Но ван Буден поспешно возобновляет чтение.

— «Форма, принятая среди братьев нашего ордена, — простой и опрятный рабочий костюм. (Многие, по недостатку средств, ходят в старых мундирах, «очищенных» в буквальном смысле от знаков отличия и тому подобного.)»

— Носите полувоенный пиджак — последний крик мужской моды, — хихикает Лея, но перебить чтеца ей не удается.

Тот частит дальше:

— «Наша торжественная клятва основана на требовании чистоты гуманистического волеизъявления и самодисциплины. Высшее отличие — быть удостоенным звания брат. Но ни один из нас не может покуда претендовать на это звание. Только нашему товарищу Гл. оно было присуждено посмертно. (Упомянутый Гл. добровольно вошел в состав команды взрывников и погиб, обезвреживая фугаску. Замечу, что это была немецкая бомба. А вообще Гл. работал по демонтажу бывшего военного аэродрома.)»

Теперь ван Буден по собственной инициативе прервал чтение и лишь после некоторого молчания продолжал спокойным тоном:

— «У меня еще осталась родина, и я люблю ее. Меня тянет на родину. Отец пишет, что ему не приходилось слышать, чтобы в Рейффенберге подвергались репрессиям бывшие офицеры, во всяком случае, те, кто вернулся домой «обычным порядком». А военным преступником я никогда не был. Итак, столь для меня желанному возвращению на родину ничто не препятствует — ничто, кроме роковой для меня нечестности по отношению к тебе. И ее…»

— «Нечестность» в данном случае означает трусость, не так ли?

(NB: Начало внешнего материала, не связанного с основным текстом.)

-- ==== Sys2Proof/Certificates/Slice0/Obligations.lean ====
section
/-! DEFINITION. The statements about the machine that are put to the provers. -/

open Sys2Proof Sys2Proof.Machine

/-- A step runs the command at the front of the queue, and with none waiting a nanosecond passes. For every state with a command at the front of its queue, the step answers what exec answers for that command on the state with the rest of the queue. On an empty queue the step answers the idle tick (the model's choice, log 40), and outside holdover and without slew the tick advances TB_NOW by one nanosecond (R37). -/
def Obligations.StepRunsFrontCommand : Prop :=
  (∀ (s : State) (c : Instr) (rest : List Instr), s.pending = c :: rest → step s = exec c { s with pending := rest }) ∧
  (∀ s : State, s.pending = [] → step s = .next s.tick) ∧
  (∀ s : State, s.tbUp = true → s.on TB_STATUS_HOLDOVER = false → s.g TB_ADJ_SLEW_PPB = 0 → s.clk.frac = 0 → s.tbTick.now = (s.now + 1) % 2 ^ 64)

/-- No command ends in a fault or a refusal. For every command and every state exec answers a next state: no fault, no refusal. -/
def Obligations.EveryCommandCompletes : Prop :=
  ∀ (c : Instr) (s : State), ∃ t, exec c s = .next t

/-- The always-on reset leaves every register field at its Reset column. In State.reset every register field reads its reset value, no command waits, no memory byte is listed, no message has left, stage 0x00 is shown and the device is not in service (R7, R393; values the spec leaves open are those of logs 3 to 9). -/
def Obligations.ResetLeavesResetColumns : Prop :=
  (∀ (f : Fld) (i j : Nat), State.reset.g f i j = f.resetVal i) ∧ State.reset.pending = [] ∧ State.reset.mem = [] ∧
  State.reset.outbox = [] ∧ State.reset.g PU_STATUS_STAGE = 0 ∧ State.reset.up = false

/-- A register field reads back what was written, cut to its width, and no other field changes. For every state, writing a field makes it read as the value cut to its width, and every field of another register, place or number reads as before. -/
def Obligations.FieldsReadBack : Prop :=
  (∀ (s : State) (f : Fld) (v i j : Nat), (s.p f v i j).g f i j = v % 2 ^ f.width) ∧
  (∀ (s : State) (f f' : Fld) (v i j i' j' : Nat), f.reg.ctorIdx ≠ f'.reg.ctorIdx ∨ f.lsb ≠ f'.lsb ∨ i ≠ i' ∨ j ≠ j' →
    (s.p f v i j).g f' i' j' = s.g f' i' j')

/-- Every step keeps the canonical form of memory. From every state whose memory has strictly rising addresses and lists no byte equal to what an unlisted one reads as, a step that answers a next state answers one whose memory has that form. -/
def Obligations.MemoryKeepsItsCanonicalForm : Prop :=
  StepKeeps (fun s => memWf s.mem = true)

/-- Memory has its canonical form at reset. State.reset's memory has the canonical form that every step keeps. -/
def Obligations.ResetMemoryIsCanonical : Prop :=
  memWf State.reset.mem = true

/-- Time base, PPS, core voltage and island clocks: what each command leaves. From the first self-test stage on. A TB_STEP that is not 0 and is accepted moves TB_NOW forward by it, counts it in STEP_COUNT and answers OK (R37). A PPS edge, with PPS_EN 1 and the device no member, ends an absence, sets PPS_OFFSET to the signed distance of TB_NOW from the second boundary and PPS_LOCKED where that is at most 100 ns (R433). A PPS absence sets PPS_LOST, clears PPS_LOCKED and is reported CE, and holdover sets HOLDOVER and is reported CE. The reference clock of islands 38 and 39 shows CLK_PRESENT 1 on its return, and holdover ends with island 38 (R39). An AVS target from VMIN_FUSE_MV to 850 mV with a step of 1 to 25 mV is held with AUTO_RAISE and the step, is in force in VCMD_MV, leaves for the regulator and answers OK; a NAK puts the value before back in force, sets AVS_NAK and is reported CE (R33). AUTO_RAISE below 850 mV raises VCMD_MV by STEP_MV up to 850 and counts in RAISE_COUNT. A pace window in service records PACE and TJ_C; below PACE_FLOOR it sets PACE_LOW and PACE_LOW_LATCHED and is reported CE, and at or above it PACE_LOW is 0 where no other monitor reads low (R34). A clock loss not yet noted sets CLK_LOST, clears CLK_PRESENT and is reported PF; a return sets CLK_PRESENT; a synchroniser error sets SYNC_ERR and is reported PF (R35, R36). Each clause concludes that exec answers a next state, from hypotheses on the state and the operands alone, for: TB_STEP, PPS_EDGE, PPS_ABSENCE, HOLDOVER, REFERENCE_CLOCK_RETURN, AVS_TARGET_WRITE, AVS_NAK, AUTO_RAISE, PACE_WINDOW_END, ISLAND_CLOCK_LOSS, ISLAND_CLOCK_RETURN, SYNC_ERR. -/
def Obligations.TimeBaseAndVoltageCommands : Prop :=
  (∀ (s : State) (m : Master) (ns : Fin 4294967296), s.tbUp = true → s.accepts m .TB_STEP 0 = true → ns.val ≠ 0 →
      Completes (.tbStep m ns) s (fun t => t.g TB_NOW_NOW_NS = (s.g TB_NOW_NOW_NS + ns) % 2 ^ 64 ∧ t.g TB_STATUS_STEP_COUNT = min (s.g TB_STATUS_STEP_COUNT + 1) (2 ^ TB_STATUS_STEP_COUNT.width - 1) ∧ t.answered m ST_OK)) ∧
  (∀ (s : State), s.tbUp = true → s.on TB_CFG_PPS_EN = true → s.g STK_STATUS_STATE ≠ 2 →
      Completes (.ppsEdge) s (fun t => t.clk.absent = false ∧ t.g TB_STATUS_PPS_OFFSET = (if s.g TB_NOW_NOW_NS % 1000000000 < 500000000 then s.g TB_NOW_NOW_NS % 1000000000 else 2 ^ 32 + s.g TB_NOW_NOW_NS % 1000000000 - 1000000000) ∧ t.on TB_STATUS_PPS_LOCKED = (decide (s.g TB_NOW_NOW_NS % 1000000000 ≤ 100) || decide (999999900 ≤ s.g TB_NOW_NOW_NS % 1000000000)))) ∧
  (∀ (s : State), s.tbUp = true → s.on TB_CFG_PPS_EN = true → s.g STK_STATUS_STATE ≠ 2 → s.clk.absent = false →
      Completes (.ppsAbsence) s (fun t => t.g TB_STATUS_PPS_LOST = 1 ∧ t.g TB_STATUS_PPS_LOCKED = 0 ∧ t.clk.absent = true ∧ t.reported (src 0x02 3) CE 0 = true)) ∧
  (∀ (s : State), s.tbUp = true → s.on TB_STATUS_HOLDOVER = false →
      Completes (.holdover) s (fun t => t.g TB_STATUS_HOLDOVER = 1 ∧ t.reported holdCond.1 CE holdCond.2 = true)) ∧
  (∀ (s : State) (i : IslandId), s.tbUp = true → i.val = 38 → s.on TB_STATUS_HOLDOVER = true →
      Completes (.referenceClockReturn i) s (fun t => t.g TB_STATUS_HOLDOVER = 0 ∧ t.g ISL_STATUS_CLK_PRESENT 38 = 1)) ∧
  (∀ (s : State) (i : IslandId), s.tbUp = true → i.val = 39 →
      Completes (.referenceClockReturn i) s (fun t => t.g ISL_STATUS_CLK_PRESENT 39 = 1)) ∧
  (∀ (s : State) (m : Master) (mv : Fin 1024) (autoRaise : Bool) (step : Fin 256), s.tbUp = true → s.accepts m .AVS_CTRL 0 = true → s.g AVS_STATUS_VMIN_FUSE_MV ≤ mv → mv.val ≤ 850 → 1 ≤ step.val → step.val ≤ 25 →
      Completes (.avsTargetWrite m mv autoRaise step) s (fun t => t.g AVS_CTRL_VTARGET_MV = mv ∧ t.g AVS_CTRL_AUTO_RAISE = b2n autoRaise ∧ t.g AVS_CTRL_STEP_MV = step ∧ t.g AVS_STATUS_VCMD_MV = mv ∧ Msg.avs mv ∈ t.outbox ∧ t.answered m ST_OK)) ∧
  (∀ (s : State), s.tbUp = true →
      Completes (.avsNak) s (fun t => t.g AVS_STATUS_VCMD_MV = s.clk.lastMv % 2 ^ AVS_STATUS_VCMD_MV.width ∧ t.g AVS_STATUS_AVS_NAK = 1 ∧ t.reported (src 0x02 1) CE 0 = true)) ∧
  (∀ (s : State), s.tbUp = true → s.on AVS_STATUS_PACE_LOW = true → s.on AVS_CTRL_AUTO_RAISE = true → s.g AVS_STATUS_VCMD_MV < 850 →
      Completes (.autoRaise) s (fun t => t.g AVS_STATUS_VCMD_MV = min 850 (s.g AVS_STATUS_VCMD_MV + s.g AVS_CTRL_STEP_MV) ∧ t.g AVS_STATUS_RAISE_COUNT = min (s.g AVS_STATUS_RAISE_COUNT + 1) (2 ^ AVS_STATUS_RAISE_COUNT.width - 1))) ∧
  (∀ (s : State) (mon : Fin 64) (pace : Fin 65536) (tj : Fin 256), s.tbUp = true → s.g PU_STATUS_STAGE = 10 → pace.val < s.g AVS_STATUS_PACE_FLOOR →
      Completes (.paceWindowEnd mon pace tj) s (fun t => t.g PACE_MON_PACE mon = pace ∧ t.g PACE_MON_TJ_C mon = tj ∧ t.g AVS_STATUS_PACE_LOW = 1 ∧ t.g AVS_STATUS_PACE_LOW_LATCHED = 1 ∧ t.reported (src 0x02 0) CE 0 = true)) ∧
  (∀ (s : State) (mon : Fin 64) (pace : Fin 65536) (tj : Fin 256), s.tbUp = true → (s.g PU_STATUS_STAGE = 10 ∨ tj.val ≤ 110) → s.g AVS_STATUS_PACE_FLOOR ≤ pace →
      Completes (.paceWindowEnd mon pace tj) s (fun t => t.g PACE_MON_PACE mon = pace ∧ t.g PACE_MON_TJ_C mon = tj ∧ t.on AVS_STATUS_PACE_LOW = s.clk.low.any (fun k => k != mon.val))) ∧
  (∀ (s : State) (i : IslandId), s.tbUp = true → s.cond (clkCond i).1 (clkCond i).2 = false →
      Completes (.islandClockLoss i) s (fun t => t.g ISL_STATUS_CLK_LOST i = 1 ∧ t.g ISL_STATUS_CLK_PRESENT i = 0 ∧ t.reported (src 0x02 4) PF (scope 5 i) = true)) ∧
  (∀ (s : State) (i : IslandId), s.tbUp = true →
      Completes (.islandClockReturn i) s (fun t => t.g ISL_STATUS_CLK_PRESENT i = 1)) ∧
  (∀ (s : State) (i : IslandId), s.tbUp = true →
      Completes (.syncErr i) s (fun t => t.g ISL_STATUS_SYNC_ERR i = 1 ∧ t.reported (src 0x02 5) PF (scope 5 i) = true))

/-- QUIESCE, RELEASE, RETRAIN, PORT_RESET, WIDTH and LOOP_EN on a lead: their effect. On a lead, by a master whose write is accepted, each answers OK and has this effect. QUIESCE in ACTIVE: DRAINING from now, LAST_STATUS OK. RELEASE in DRAINING and QUIESCED: ACTIVE, LAST_STATUS OK. RETRAIN in ACTIVE, not ISOLATED: Recovery to the lower of RATE_MAX and the partner's highest rate. PORT_RESET: STATE DOWN, LINK_STATE 0, no role, the reset under way. WIDTH, to an allowed width that differs from the present one, with every touched controller DOWN or QUIESCED: that width, as a lead. LOOP_EN 1 with an equally wide lead of the same pair of groups, both QUIESCED or DOWN: both in LOOP at LINK_STATE 5, the written end HOST and the other MODULE, LOOP_EN and PARTNER held. LOOP_EN 0 in a loop: LOOP_EN reads 0 and both ends take a port reset, STATE DOWN (R57, R59, R61, R63). Each clause concludes that exec answers a next state, from hypotheses on the state and the operands alone, for: QUIESCE, PORT_RELEASE, PORT_RETRAIN, PORT_RESET, WIDTH_CHANGE, LOOP_ENABLE, LOOP_DISABLE. -/
def Obligations.PortCommandsTakeEffect : Prop :=
  (∀ (s : State) (m : Master) (c : PortId), s.up = true → s.accepts m .PC_QUIESCE_CTRL c = true → s.isFollower c = false → s.g PC_QUIESCE_STATUS_STATE c = 0 →
      Completes (.quiesce m c) s (fun t => t.g PC_QUIESCE_STATUS_STATE c = 1 ∧ (t.port c).drainStart = s.now ∧ t.g PC_QUIESCE_STATUS_LAST_STATUS c = ST_OK ∧ t.answered m ST_OK)) ∧
  (∀ (s : State) (m : Master) (c : PortId), s.up = true → s.accepts m .PC_QUIESCE_CTRL c = true → s.isFollower c = false → (s.g PC_QUIESCE_STATUS_STATE c = 1 ∨ s.g PC_QUIESCE_STATUS_STATE c = 2) →
      Completes (.portRelease m c) s (fun t => t.g PC_QUIESCE_STATUS_STATE c = 0 ∧ t.g PC_QUIESCE_STATUS_LAST_STATUS c = ST_OK ∧ t.answered m ST_OK)) ∧
  (∀ (s : State) (m : Master) (c : PortId), s.up = true → s.accepts m .PC_LINK_CFG c = true → s.isFollower c = false → s.on PC_QUIESCE_STATUS_ISOLATED c = false → s.g PC_QUIESCE_STATUS_STATE c = 0 →
      Completes (.portRetrain m c) s (fun t => (t.port c).recovering = true ∧ (t.port c).target = min (s.port c).best (s.g PC_LINK_CFG_RATE_MAX c) ∧ t.answered m ST_OK)) ∧
  (∀ (s : State) (m : Master) (c : PortId), s.up = true → s.accepts m .PC_QUIESCE_CTRL c = true → s.isFollower c = false →
      Completes (.portReset m c) s (fun t => t.g PC_QUIESCE_STATUS_STATE c = 3 ∧ t.g PC_LINK_STATUS_LINK_STATE c = 0 ∧ t.g PC_LINK_STATUS_ROLE_BOUND c = 0 ∧ (t.port c).resetting = true ∧ t.answered m ST_OK)) ∧
  (∀ (s : State) (m : Master) (c : PortId) (w : Fin 4), s.up = true → s.accepts m .PC_WIDTH_CFG c = true → s.isFollower c = false → w.val ≠ 3 → w.val ≠ s.g PC_WIDTH_CFG_WIDTH c → widthAllowed c w = true → (∀ d ∈ s.widthTouched c w, s.portState d = 3 ∨ s.portState d = 2) →
      Completes (.widthChange m c w) s (fun t => t.g PC_WIDTH_CFG_WIDTH c = w ∧ t.g PC_WIDTH_CFG_FOLLOWER c = 0 ∧ t.answered m ST_OK)) ∧
  (∀ (s : State) (m : Master) (c : PortId) (p : PortId), s.up = true → s.accepts m .PC_LOOP_CFG c = true → s.isFollower c = false → s.isFollower p = false → c ≠ p → c.val / 16 = p.val / 16 → s.g PC_WIDTH_CFG_WIDTH c = s.g PC_WIDTH_CFG_WIDTH p → s.on PC_LOOP_CFG_LOOP_EN c = false → (s.g PC_QUIESCE_STATUS_STATE c = 2 ∨ s.g PC_QUIESCE_STATUS_STATE c = 3) → (s.g PC_QUIESCE_STATUS_STATE p = 2 ∨ s.g PC_QUIESCE_STATUS_STATE p = 3) →
      Completes (.loopEnable m c p) s (fun t => t.g PC_QUIESCE_STATUS_STATE c = 4 ∧ t.g PC_QUIESCE_STATUS_STATE p = 4 ∧ t.g PC_LINK_STATUS_LINK_STATE c = 5 ∧ t.g PC_LINK_STATUS_LINK_STATE p = 5 ∧ t.g PC_LINK_STATUS_ROLE_BOUND c = 1 ∧ t.g PC_LINK_STATUS_ROLE_BOUND p = 2 ∧ t.g PC_LOOP_CFG_LOOP_EN c = 1 ∧ t.g PC_LOOP_CFG_PARTNER c = p ∧ t.answered m ST_OK)) ∧
  (∀ (s : State) (m : Master) (c : PortId), s.up = true → s.accepts m .PC_LOOP_CFG c = true → s.isFollower c = false → s.on PC_LOOP_CFG_LOOP_EN c = true →
      Completes (.loopDisable m c) s (fun t => t.g PC_LOOP_CFG_LOOP_EN c = 0 ∧ t.g PC_QUIESCE_STATUS_STATE c = 3 ∧ t.g PC_QUIESCE_STATUS_STATE (s.g PC_LOOP_CFG_PARTNER c) = 3 ∧ t.answered m ST_OK))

— Нет, Лея, это означает слабость, непростительную слабость…

— Вы ошибаетесь, это означает…

— «И ее… — ван Буден решил отбиваться с помощью самого письма, — …и ее ничем не оправдать. Ее можно лишь объяснить безумием, в котором была своя система и жертвой которого пал также и я…»

Смех, резкий, недобрый, бессмысленный, хлестнул ван Будена по губам, и на них замерли слова Залигера. Лея ткнула пальцем в настольное стекло:

— Вот, вот он стоит за моей спиной, заглядывает через мое плечо, вот он… Жертва в полувоенном пиджаке… прямая спина — как будто палку он проглотил, что его обучала уставу… Этот не распилит и не сожжет палку-вздыхалку, пока не настанет долгожданная весна, где уж ему. — Лея отъехала вместе со стулом от стола, уткнула локти в колени, стиснула кулаками виски: — Я ведь знала это… всегда знала…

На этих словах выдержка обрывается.